Problem requirements
Exactly the lines below from the one with "l1 := (c.l1.filter (fun e => e.2.uo" up to and including the one with "(l1Key line true)" make up the answer, with nothing else added.

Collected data
*** Block opens ***

-- ==== Sys2Proof/Machine/Cache.lean ====
section
/-!
DEFINITION. The L1 data cache (08: R199, R200, R207) and the instruction cache, and the fetch of an instruction line (R63–R68,
R483).
-/

namespace Sys2Proof.Machine

/-! ### The L1 data cache (R199, R200) -/

/-- The dirty bytes of a line written to its home slice. -/
def writeBackFrom (m : Memory) (pa : Nat) (dirty : BitVec 128) : Nat → List Byte → Memory
  | _, [] => m
  | i, b :: t => writeBackFrom (if dirty.getLsbD i then m.poke (pa + i) b else m) pa dirty (i + 1) t
def L1Line.writeBack (m : Memory) (line : Nat) (l : L1Line) : Memory :=
  if l.dirty = 0#128 then m
  else
    let m := (writeBackFrom m (128 * line) l.dirty 0 l.data).bound (128 * line)
    if l.pois then m.markPois line else m

/-- The key of a line in the L1: a frame mapped with two kinds may stand in it once for each (R215). -/
def l1Key (line : Nat) (uo : Bool) : Nat := 2 * line + (if uo then 1 else 0)

/-- A dirty line sent to its home, charged to every thread of the groups that stored into it where it fails (R357, R361). -/
def sendLine (s : State) (cid key : Nat) (l : L1Line) : State :=
  if l.dirty = 0#128 then s
  else sendWrite s cid (128 * (key / 2)) ⟨l.wm, 0xFFFFFFFF#32⟩ (fun m => l.writeBack m (key / 2))
/-- A line after it has been written back. -/
def L1Line.clean (l : L1Line) : L1Line := { l with dirty := 0#128, wm := 0#32 }

/-- A line as a fill reads it from its home slice; over a dead path zeros marked poisoned (R357). -/
def fillLine (s : State) (cid line : Nat) (uo : Bool) : L1Line :=
  if routeUp s cid (128 * line) && backUp s cid (128 * line) then
    ⟨s.mem.peeks (128 * line) 128, 0#128, uo, false, s.mem.isPois line, 0#32, false⟩
  else ⟨List.replicate 128 0#8, 0#128, uo, false, true, 0#32, false⟩

/-- The lines of a core's L1 that share a line's set: 256 sets, by the low bits of the line's number (R199; log 9). -/
def setOf (l1 : Tbl L1Line) (key : Nat) : List (Nat × L1Line) := l1.filter (fun e => e.1 / 2 % 256 = key / 2 % 256)

/-- R199: a line placed in the L1; a full set first gives up a line, one marked `.lu` before any other. -/
def placeLine (s : State) (cid key : Nat) (l : L1Line) : State :=
  let c := s.core cid
  let ways := setOf c.l1 key
  if ways.length < 16 || (Tbl.find key c.l1).isSome then s.setCore cid { c with l1 := Tbl.put key l c.l1 }
  else
    let pref := ways.filter (fun e => e.2.lu)
    let cand := if pref.isEmpty then ways else pref
    let ix := Config.victim (cand.map (fun e => e.1)) s.fresh % cand.length
    let (vk, v) := nth (0, l) ix cand
    sendLine { (s.setCore cid { c with l1 := Tbl.put key l (Tbl.del vk c.l1) }) with fresh := s.fresh + 1 } cid vk v

/-- The bytes of an access that an L1 line holds. -/
def takeBytes (l : L1Line) (ofs len : Nat) : List Byte := (l.data.drop ofs).take len

/-- Replace bytes of a line, marking them dirty. -/
def patch : List Byte → Nat → List Byte → List Byte
  | d, _, [] => d
  | d, i, b :: t => patch (setNth b i d) (i + 1) t
def maskBits (ofs len : Nat) : BitVec 128 := BitVec.ofNat 128 ((2 ^ len - 1) * 2 ^ ofs)

/-- A line leaves the L1, its dirty bytes written back. -/
def l1Evict (s : State) (cid key : Nat) : State :=
  let c := s.core cid
  match Tbl.find key c.l1 with
  | none => s
  | some l => sendLine (s.setCore cid { c with l1 := Tbl.del key c.l1 }) cid key l
/-- A line that an acquire has invalidated leaves before it is used again (log 115). -/
def l1Touch (s : State) (cid key : Nat) : State :=
  match Tbl.find key (s.core cid).l1 with
  | some l => if l.gone then l1Evict s cid key else s
  | none => s

/-- Read bytes inside one line through the L1: the bytes, whether the line is poisoned, the state. -/
def l1Load (s : State) (cid : Nat) (uo nt lu : Bool) (pa len : Nat) : List Byte × Bool × State :=
  let key := l1Key (pa / 128) uo
  let s := l1Touch s cid key
  match Tbl.find key (s.core cid).l1 with
  | some l =>
    (takeBytes l (pa % 128) len, l.pois,
      if lu && !l.lu then s.setCore cid { (s.core cid) with l1 := Tbl.put key { l with lu := true } (s.core cid).l1 } else s)
  | none =>
    let l := fillLine s cid (pa / 128) uo
    (takeBytes l (pa % 128) len, l.pois, if nt then s else placeLine s cid key { l with lu := lu })

/-- Write bytes inside one line through the L1; `slot` is the storing group's, recorded for R361. A miss under `.nt` writes through
(R199). -/
def l1Store (s : State) (cid : Nat) (uo nt lu : Bool) (slot : Nat) (m : Mask) (pa : Nat) (bs : List Byte) : State :=
  let key := l1Key (pa / 128) uo
  let s := l1Touch s cid key
  let upd (l : L1Line) : L1Line :=
    { l with data := patch l.data (pa % 128) bs, dirty := l.dirty ||| maskBits (pa % 128) bs.length, lu := l.lu || lu
             wm := l.wm ||| (1#32 <<< slot) }
  match Tbl.find key (s.core cid).l1 with
  | some l => s.setCore cid { (s.core cid) with l1 := Tbl.put key (upd l) (s.core cid).l1 }
  | none =>
    if nt then sendWrite s cid pa ⟨1#32 <<< slot, m⟩ (fun x => x.pokes pa bs)
    else placeLine s cid key (upd (fillLine s cid (pa / 128) uo))

/-- The pieces of a physical range, one per 128-byte line (R168). -/
def linePieces : Nat → Nat → Nat → List (Nat × Nat)
  | 0, _, _ => []
  | n + 1, pa, len =>
    if len = 0 then []
    else
      let k := min len (128 - pa % 128)
      (pa, k) :: linePieces n (pa + k) (len - k)

/-- A load of a physical range inside one line on the load/store path of a core (R199, R202): its kind 0 SO, 1 RC, 2 UO. -/
def loadXl (s : State) (cid : Nat) (nt lu : Bool) (x : Xl) : List Byte × Bool × State :=
  if x.kind = 0 then
    if routeUp s cid x.pa && backUp s cid x.pa then (s.mem.peeks x.pa x.len, s.mem.isPois (x.pa / 128), s)
    else (List.replicate x.len 0#8, true, s)
  else l1Load s cid (x.kind = 2) nt lu x.pa x.len

/-- A store of a physical range inside one line on the load/store path of a core, for threads `m` of a group. -/
def storeXl (s : State) (gid : Nat) (m : Mask) (nt lu : Bool) (x : Xl) (bs : List Byte) : State :=
  let cid := gid / 32
  if x.kind = 0 then sendWrite s cid x.pa ⟨1#32 <<< (gid % 32), m⟩ (fun y => y.pokes x.pa bs)
  else l1Store s cid (x.kind = 2) nt lu (gid % 32) m x.pa bs

/-- Lines of the kinds chosen. -/
def L1Line.among (rc uo : Bool) (l : L1Line) : Bool := if l.uo then uo else rc
/-- R200 "write back": every dirty byte of the lines of the kinds chosen; a line already invalidated leaves. -/
def l1WriteBack (s : State) (cid : Nat) (rc uo : Bool) : State :=
  let c := s.core cid
  c.l1.foldl (fun s e => if e.2.among rc uo then sendLine s cid e.1 e.2 else s)
    (s.setCore cid { c with
      l1 := (c.l1.filter (fun e => !(e.2.among rc uo && e.2.gone))).map (fun e => if e.2.among rc uo then (e.1, e.2.clean) else e) })

/-- R200 "invalidate": write back, then drop the lines of the kinds chosen. -/
def l1Invalidate (s : State) (cid : Nat) (rc uo : Bool) : State :=
  let s := l1WriteBack s cid rc uo
  let c := s.core cid
  s.setCore cid { c with l1 := c.l1.filter (fun e => !e.2.among rc uo) }
/-- R200, R221: the invalidation of RC lines by an acquire: a clean line goes at once, a dirty one is written back and dropped before it is used
again (log 115). -/
def l1Acquire (s : State) (cid : Nat) : State :=
  let c := s.core cid
  s.setCore cid { c with
    l1 := (c.l1.filter (fun e => e.2.uo || e.2.dirty != 0#128)).map (fun e => if e.2.uo then e else (e.1, { e.2 with gone := true })) }

/-- One L1 line written back; `drop` also removes it (R187). -/
def l1CleanLine (s : State) (cid key : Nat) (drop : Bool) : State :=
  let c := s.core cid
  match Tbl.find key c.l1 with
  | none => s
  | some l =>
    if drop || l.gone then l1Evict s cid key
    else sendLine (s.setCore cid { c with l1 := Tbl.put key l.clean c.l1 }) cid key l

/-- R186: the line dropped from the L1 without write-back. -/
def l1Drop (s : State) (cid line : Nat) : State :=
  let c := s.core cid
  s.setCore cid { c with l1 := Tbl.del (l1Key line true) (Tbl.del (l1Key line false) c.l1) }

/-- Whether a line lies in a vitrine that is not idle: its slice keeps its data under `discard` (R366). -/
def Vit.holds (v : Vit) (pa : Nat) : Bool :=
  let base := (v.base.extractLsb' 21 31).toNat * 2 ^ 21
  v.st != 0 && base ≤ pa && pa < base + (v.base.extractLsb' 0 8).toNat * 2 ^ 21
def pinnedLine (s : State) (line : Nat) : Bool :=
  (s.die (homeDie (128 * line))).vit.any (fun e => e.2.holds (128 * line))

/-! ### Instruction fetch (R63–R68, R483) -/

def fwIFPAR : W32 := 0x01522001#32
def fwBADLINE : W32 := 0x01522002#32
def fwBADTGT : W32 := 0x01523001#32
def fwBADPC : W32 := 0x01523002#32

/-- R66: a legal PC. -/
def pcLegal (pc : W64) : Bool :=
  let l := (pc.extractLsb' 0 6).toNat
  l % 12 = 0 && l ≤ 48 && (pc.extractLsb' 56 8).toNat ≤ 0xFA

/-- Slot number of a legal PC. -/
def slotIx (pc : W64) : Nat := (pc.extractLsb' 0 6).toNat / 12
def lineAddr (pc : W64) : W64 := pc - (pc.extractLsb' 0 6).setWidth 64

/-- R66: the PC reached by falling through. -/
def nextPc (pc : W64) : W64 := if slotIx pc ≥ 4 then lineAddr pc + 64#64 else pc + 12#64

/-- The 96-bit word of slot i and the line word of a 64-byte line (R63, R64). -/
def slotWord (l : List Byte) (i : Nat) : W96 := BitVec.ofNat 96 (natOf ((l.drop (12 * i)).take 12))
def lineWord (l : List Byte) : W32 := BitVec.ofNat 32 (natOf ((l.drop 60).take 4))

/-- The parity of a number's bits (its low `n`). -/
def parity : Nat → Nat → Bool
  | 0, _ => false
  | n + 1, x => (x % 2 == 1) != parity n (x / 2)

def lineTgt (l : List Byte) (i : Nat) : Bool := (lineWord l).getLsbD i
def linePair (l : List Byte) (i : Nat) : Bool := (lineWord l).getLsbD (5 + i)
/-- R65. -/
def lparBad (l : List Byte) : Bool := parity 32 (lineWord l).toNat
def sparBad (l : List Byte) (i : Nat) : Bool := parity 96 (slotWord l i).toNat != (lineWord l).getLsbD (16 + i)
/-- R64: reserved bits of the line word. -/
def lineRes (l : List Byte) : Bool := (lineWord l).extractLsb' 22 10 != 0#10 || (lineWord l).extractLsb' 10 6 != 0#6

/-- A line placed in a core's instruction cache, of 128 KiB (R1): one of 2,048 lines makes room, which one `Config` says (log 112). -/
def icPut (s : State) (cid k : Nat) (l : List Byte) : State :=
  let c := s.core cid
  if c.ic.length < 2048 || (Tbl.find k c.ic).isSome then s.setCore cid { c with ic := Tbl.put k l c.ic }
  else
    let ks := c.ic.map (fun e => e.1)
    { (s.setCore cid { c with ic := Tbl.put k l (Tbl.del (nth 0 (Config.victim ks s.fresh % ks.length) ks) c.ic) }) with
      fresh := s.fresh + 1 }

/-- R68: a line as the core's instruction cache returns it: the cached line, and where it differs from memory's either of
the two; a line not held is fetched from the coherence point. -/
def fetchLine (s : State) (cid pa : Nat) : List Byte × State :=
  let now := s.mem.peeks pa 64
  let c := s.core cid
  match Tbl.find (pa / 64) c.ic with
  | none => (now, icPut s cid (pa / 64) now)
  | some old =>
    if old = now then (now, s)
    else if (Config.free s.fresh).getLsbD 0 then
      (now, { (icPut s cid (pa / 64) now) with fresh := s.fresh + 1 })
    else (old, { s with fresh := s.fresh + 1 })

/-- R67: the line discarded and fetched again after a parity mismatch. -/
def refetch (s : State) (cid pa : Nat) : List Byte × State :=
  let now := s.mem.peeks pa 64
  (now, icPut s cid (pa / 64) now)

/-- R483 steps 1 to 4 for a PC: the physical address of its line, or the fault. -/
def fetchAddr (s : State) (c : Ctx) (pc : W64) : Except W32 Nat :=
  if !pcLegal pc then .error fwBADPC
  else match globalAccess s c .fetch (lineAddr pc) 64 with
    | .ok (x :: _) => .ok x.pa
    | .ok [] => .error fwPGNV
    | .error f => .error f

/-- R67, R483 step 5, with the refetch: the line, or IFPAR or BADLINE with the offset TADDR names. `slot` none checks the
line word only (R66 step 3). -/
def checkedLine (s : State) (cid pa : Nat) (slot : Option Nat) : Except (W32 × Nat) (List Byte) × State :=
  let bad (l : List Byte) : Bool := lparBad l || (match slot with | some i => sparBad l i | none => false)
  let (l, s) := fetchLine s cid pa
  let (l, s) := if bad l then refetch s cid pa else (l, s)
  if lparBad l then (.error (fwIFPAR, 60), s)
  else match slot with
    | some i =>
      if sparBad l i then (.error (fwIFPAR, 12 * i), s)
      else if lineRes l then (.error (fwBADLINE, 60), s) else (.ok l, s)
    | none => if lineRes l then (.error (fwBADLINE, 60), s) else (.ok l, s)

/-- R66: the check of a transfer's target: none, or the fault with its TADDR. -/
def targetFault (s : State) (c : Ctx) (cid : Nat) (pc : W64) : Option (W32 × W64) × State :=
  match fetchAddr s c pc with
  | .error f => (some (f, pc), s)
  | .ok pa =>
    match checkedLine s cid pa none with
    | (.error (f, o), s) => (some (f, lineAddr pc + BitVec.ofNat 64 o), s)
    | (.ok l, s) => (if lineTgt l (slotIx pc) then none else some (fwBADTGT, pc), s)

end Sys2Proof.Machine
end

*** Block closes ***

Completed task
    l1 := (c.l1.filter (fun e => e.2.uo || e.2.dirty != 0#128)).map (fun e => if e.2.uo then e else (e.1, { e.2 with gone := true })) }

/-- One L1 line written back; `drop` also removes it (R187). -/
def l1CleanLine (s : State) (cid key : Nat) (drop : Bool) : State :=
  let c := s.core cid
  match Tbl.find key c.l1 with
  | none => s
  | some l =>
    if drop || l.gone then l1Evict s cid key
    else sendLine (s.setCore cid { c with l1 := Tbl.put key l.clean c.l1 }) cid key l

/-- R186: the line dropped from the L1 without write-back. -/
def l1Drop (s : State) (cid line : Nat) : State :=
  let c := s.core cid
  s.setCore cid { c with l1 := Tbl.del (l1Key line true) (Tbl.del (l1Key line false) c.l1) }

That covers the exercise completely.